Saadet Partisi Genel Başkanı Temel Karamollaoğlu'nun aynı zamanda kıdemli bir belediye başkanı olduğunu anlatan Gürkan, "Ben ziyaretiniz için bir kez daha teşekkür ediyorum. Bizden çok daha eski ve kıdemli bir belediye başkanısınız. Halk tarafından kabul görmüş bir siyasi partinin genel başkanısınız. Zaten buradaki teşkilatınız ile sürekli görüşüyoruz. Ziyaretinizden dolayı çok mutlu oldum. Kısa bir süre önce bende il başkanlığınızı ziyaret etmiştim; Edirne için ne yapabiliriz diye. Çünkü siyaset halka hizmet için var. Siyaset bir amaç değil sadece bir araç. Siyasi gücünüzü, imkanlarınızı halka hizmet için kullanmıyorsanız, yapmanızın da bir anlamı yok.
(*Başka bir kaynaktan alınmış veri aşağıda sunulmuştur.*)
/-- Primed, with the buffer taking them: the lanes' events appended in order, the capacity doubled if they do not fit,
the order counted at most once, and the older elements kept. -/
theorem expandLanes_primed {n : Nat} (mask : BitVec n) (ks : List Nat) :
    ∀ s : State, s.haveY = true → s.haveTimeHigh = true →
      cdTakes (ks.filter (laneEmits mask s.baseX)).length s →
      ∃ u, expandLanes mask ks s = some u ∧
        u = { s with
          mem := { s.mem with cdX := u.mem.cdX, cdY := u.mem.cdY, cdP := u.mem.cdP, cdT := u.mem.cdT }
          cdLen := s.cdLen + BitVec.ofNat 64 (ks.filter (laneEmits mask s.baseX)).length
          cdCap :=
            if s.cdCap.toNat < s.cdLen.toNat + (ks.filter (laneEmits mask s.baseX)).length then s.cdCap * 2
            else s.cdCap
          outOfOrderEvents :=
            if ks.filter (laneEmits mask s.baseX) ≠ [] ∧ s.cdLen ≠ 0 ∧ now s < lastCdTime s then
              s.outOfOrderEvents + 1
            else s.outOfOrderEvents } ∧
        (∀ i, i < cdSlot s →
          colRead u.mem.cdX i = colRead s.mem.cdX i ∧ colRead u.mem.cdY i = colRead s.mem.cdY i ∧
          colRead u.mem.cdP i = colRead s.mem.cdP i ∧ colRead u.mem.cdT i = colRead s.mem.cdT i) ∧
        (∀ j k, (ks.filter (laneEmits mask s.baseX))[j]? = some k →
          colRead u.mem.cdX (cdSlot s + j) = some (s.baseX + BitVec.ofNat 16 k) ∧
          colRead u.mem.cdY (cdSlot s + j) = some s.curY ∧
          colRead u.mem.cdP (cdSlot s + j) = some s.vectPolarity ∧
          colRead u.mem.cdT (cdSlot s + j) = some (now s)) := by
  induction ks with
  | nil =>
    intro s _ _ h
    refine ⟨s, by simp [expandLanes], ?_, by simp, by simp⟩
    have : ¬ s.cdCap.toNat < s.cdLen.toNat := by
      simp only [cdTakes, cdRoomFor, List.filter_nil, List.length_nil] at h
      omega
    simp [this]
  | cons k ks ih =>
    intro s hy ht hroom
    have hcap := s.cdCap.isLt
    simp only [expandLanes, expandLane]
    by_cases hk : laneEmits mask s.baseX k = true
    · simp only [cdTakes, cdRoomFor, List.filter_cons, hk, if_true, List.length_cons] at hroom
      have hgrow : s.cdLen = s.cdCap → cdMayGrow s := by
        intro e
        rw [e] at hroom
        rcases hroom with h | h
        · omega
        · exact h.2.2.2
      have happ := appendCd_takes (laneColumn s.baseX k) s.curY s.vectPolarity (now s) hgrow
      have hr := appendCdUnder_reads happ
      rw [if_pos hk, emitCd_primed _ _ hy ht, happ]
      simp only
      have hlast := lastCdTime_storeCd (laneColumn s.baseX k) s.curY s.vectPolarity (now s)
        (noteCdOrder (now s) (setCdCap (if s.cdLen = s.cdCap then s.cdCap * 2 else s.cdCap) s))
      generalize hv : storeCd (laneColumn s.baseX k) s.curY s.vectPolarity (now s)
        (noteCdOrder (now s) (setCdCap (if s.cdLen = s.cdCap then s.cdCap * 2 else s.cdCap) s)) = v at hr hlast ⊢
      rw [noteCdOrder_eq] at hv
      have hvy : v.curY = s.curY := by rw [← hv]; rfl
      have hvp : v.vectPolarity = s.vectPolarity := by rw [← hv]; rfl
      have hvb : v.baseX = s.baseX := by rw [← hv]; rfl
      have hvt : now v = now s := by rw [← hv]; rfl
      have hvl : v.cdLen = s.cdLen + 1 := by rw [← hv]; rfl
      have hvc : v.cdCap = if s.cdLen = s.cdCap then s.cdCap * 2 else s.cdCap := by rw [← hv]; rfl
      have hvn : v.cdLen.toNat = s.cdLen.toNat + 1 := by
        rw [hvl]
        refine toNat_add_one ?_
        omega
      have hiff : s.cdLen = s.cdCap ↔ s.cdLen.toNat = s.cdCap.toNat := BitVec.toNat_inj.symm
      have hcapn : s.cdLen = s.cdCap → v.cdCap.toNat = s.cdCap.toNat * 2 := by
        intro e
        have := hiff.1 e
        rw [hvc, if_pos e]
        refine toNat_double ?_
        omega
      have hcapk : s.cdLen ≠ s.cdCap → v.cdCap = s.cdCap := fun e => by rw [hvc, if_neg e]
      have htakes : cdTakes (ks.filter (laneEmits mask v.baseX)).length v := by
        rw [hvb]
        by_cases e : s.cdLen = s.cdCap
        · have h1 := hcapn e
          have h2 := hiff.1 e
          left
          simp only [cdRoomFor]
          omega
        · have h1 := hcapk e
          have h2 := (not_congr hiff).1 e
          rcases hroom with h | ⟨h3, h4, h5, h6⟩
          · left
            simp only [cdRoomFor, h1]
            omega
          · right
            refine ⟨by rw [h1]; omega, by rw [h1]; omega, by rw [h1]; exact h5, ?_⟩
            intro m hm
            rw [h1]
            exact h6 m hm
      obtain ⟨u, hu, hueq, hlow, hlane⟩ :=
        ih v (by rw [← hv]; exact hy) (by rw [← hv]; exact ht) htakes
      refine ⟨u, hu, ?_, ?_, ?_⟩
      · have hcapu : (if v.cdCap.toNat < v.cdLen.toNat + (ks.filter (laneEmits mask s.baseX)).length then v.cdCap * 2
              else v.cdCap) =
            if s.cdCap.toNat < s.cdLen.toNat + ((ks.filter (laneEmits mask s.baseX)).length + 1) then s.cdCap * 2
              else s.cdCap := by
          by_cases e : s.cdLen = s.cdCap
          · have h1 := hcapn e
            have h2 := hiff.1 e
            rw [if_neg (by omega), if_pos (by omega), hvc, if_pos e]
          · rw [hcapk e, hvn]
            congr 1
            simp only [eq_iff_iff]
            omega
        have horder : ¬ (now s < now s) := by simp
        have hlenu : v.cdLen + BitVec.ofNat 64 (ks.filter (laneEmits mask s.baseX)).length =
            s.cdLen + BitVec.ofNat 64 ((ks.filter (laneEmits mask s.baseX)).length + 1) := by
          rw [hvl, Nat.add_comm _ 1, BitVec.ofNat_add, BitVec.add_assoc]
          rfl
        rw [hvb, hcapu, hlast, hvt, hlenu] at hueq
        simp only [horder, and_false, if_false] at hueq
        simp only [List.filter_cons, hk, if_true, List.length_cons, ne_eq, reduceCtorEq, not_false_eq_true, true_and]
        rw [hueq, ← hv]
        rfl
      · intro i hi
        have h1 := hlow i (by simp only [cdSlot] at hi ⊢; omega)
        rw [h1.1, h1.2.1, h1.2.2.1, h1.2.2.2, hr.1, hr.2.1, hr.2.2.1, hr.2.2.2]
        simp [Nat.ne_of_lt hi]
      · intro j k' hj
        simp only [List.filter_cons, hk, if_true] at hj
        cases j with
        | zero =>
          have hjk : k = k' := by simpa using hj
          have h1 := hlow (cdSlot s) (by simp only [cdSlot]; omega)
          rw [Nat.add_zero, h1.1, h1.2.1, h1.2.2.1, h1.2.2.2, hr.1, hr.2.1, hr.2.2.1, hr.2.2.2]
          simp [laneColumn_eq, hjk]
        | succ j =>
          have h1 := hlane j k' (by rw [hvb]; simpa using hj)
          have hslot : cdSlot v + j = cdSlot s + (j + 1) := by
            simp only [cdSlot]
            omega
          rw [hslot, hvb, hvt, hvy, hvp] at h1
          exact h1
    · have hk' : laneEmits mask s.baseX k = false := by simpa using hk
      rw [if_neg hk]
      simp only [List.filter_cons, hk', Bool.false_eq_true, if_false] at hroom ⊢
      exact ih s hy ht hroom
Siyaset mutlaka olacak ama Edirne, her türlü siyasi anlayışın ve görüşün üzerinde olmalı. Edirneliler ile bu anlayışı dört yıldır sürdürdük, sürdürmeye de devam edeceğiz" diye konuştu.
Başkan Gürkan, daha sonra Karamollaoğlu ve beraberindekilere 118 yıldır belediye binası olarak kullanılan tarihi binayı gezdirerek, Atatürk Odası ve tarihi binanın duvarlarını süsleyen tablolar hakkında bilgi verdi.

'BU MEMLEKETİ SİZ İSYANA ZORLUYORSUNUZ'

Saadet Partisi (SP) Genel Başkanı Temel Karamollaoğlu, partisinin düzenlediği 'Türkiye'nin meseleleri ve çözüm yolları' isimli konferansa konuşmacı olarak katıldı. Karamollaoğlu salona girişte 'Saadet gelecek, zulüm bitecek' sloganlarıyla karşılandı. Ak Parti hükümetinin politikalarını eleştiren SP Genel Başkanı Karamollaoğlu, adalet mekanizmasının felç olduğunu belirterek, "Bir ülkede adalet olmazsa huzur ve barış olmaz.

Bugün adalet mekanizması felç edildi. Bunun kabahatini Fetullah Gülen ekibine yüklediler ama bu ekip kendiliğinden bu makamlara gelmedi. Fetullah Gülen ekibini bu arkadaşlar getirdiler. Yıllarca beraber oldular, türküler söylediler. Belli bakanlıkları onlara tahsis ettiler. Adalet Bakanlığı'nı ben mi onlara... Siz verdiniz. Emniyeti kökten siz teslim ettiniz bu arkadaşlara. Başka müesseselerde yerleşmelerine, imtihanlara müdahale etmelerine, her imtihan döneminde 'burada hile var denilirdi' üstü örtülür başka bir hile ile. Gene onların istediği elemanlar seçilirdi. Sizin iktidarınız zamanında oldu ama bunu kabullenmek yetmiyor.

Siz burada 'Allah beni affetsin. Aldanmışım' diyerek kurtulamazsın. O insanlarında af dileme hakkı olduğunu mecburiyetindesin. Bu tek taraflı çalışmaz. Onun için şuanda Türkiye'de adalet müessesesi maalesef felç oldu. OHAL bundan dolayı kesinlikle 'biz bundan vazgeçemeyiz, korkuyoruz ikinci bir ayaklanma olabilir' diyor. Eğer siz böyle gider baskıyı arttırırsanız hiç tereddütünüz olmasın Allah muhafaza etsin ama bir kalkışma meydana gelir müsebbibi de siz olursunuz. 

Çünkü kalkışmalar baskı neticesinde, kalkışma bazen bir menfaati temin etmek için yapılır, bazen de baskıdan nefes alamayanlar isyan ederler. Bu memleketi siz isyana zorluyorsunuz. Zorlamayın, hata ediyorsunuz. Adalet olan yerde hata yapılır ama adalet mekanizması kendi hatasını düzeltir. Ama yöneticiler adalet üzerinde baskı kurarsa adalet tedavi edilemez" diye konuştu.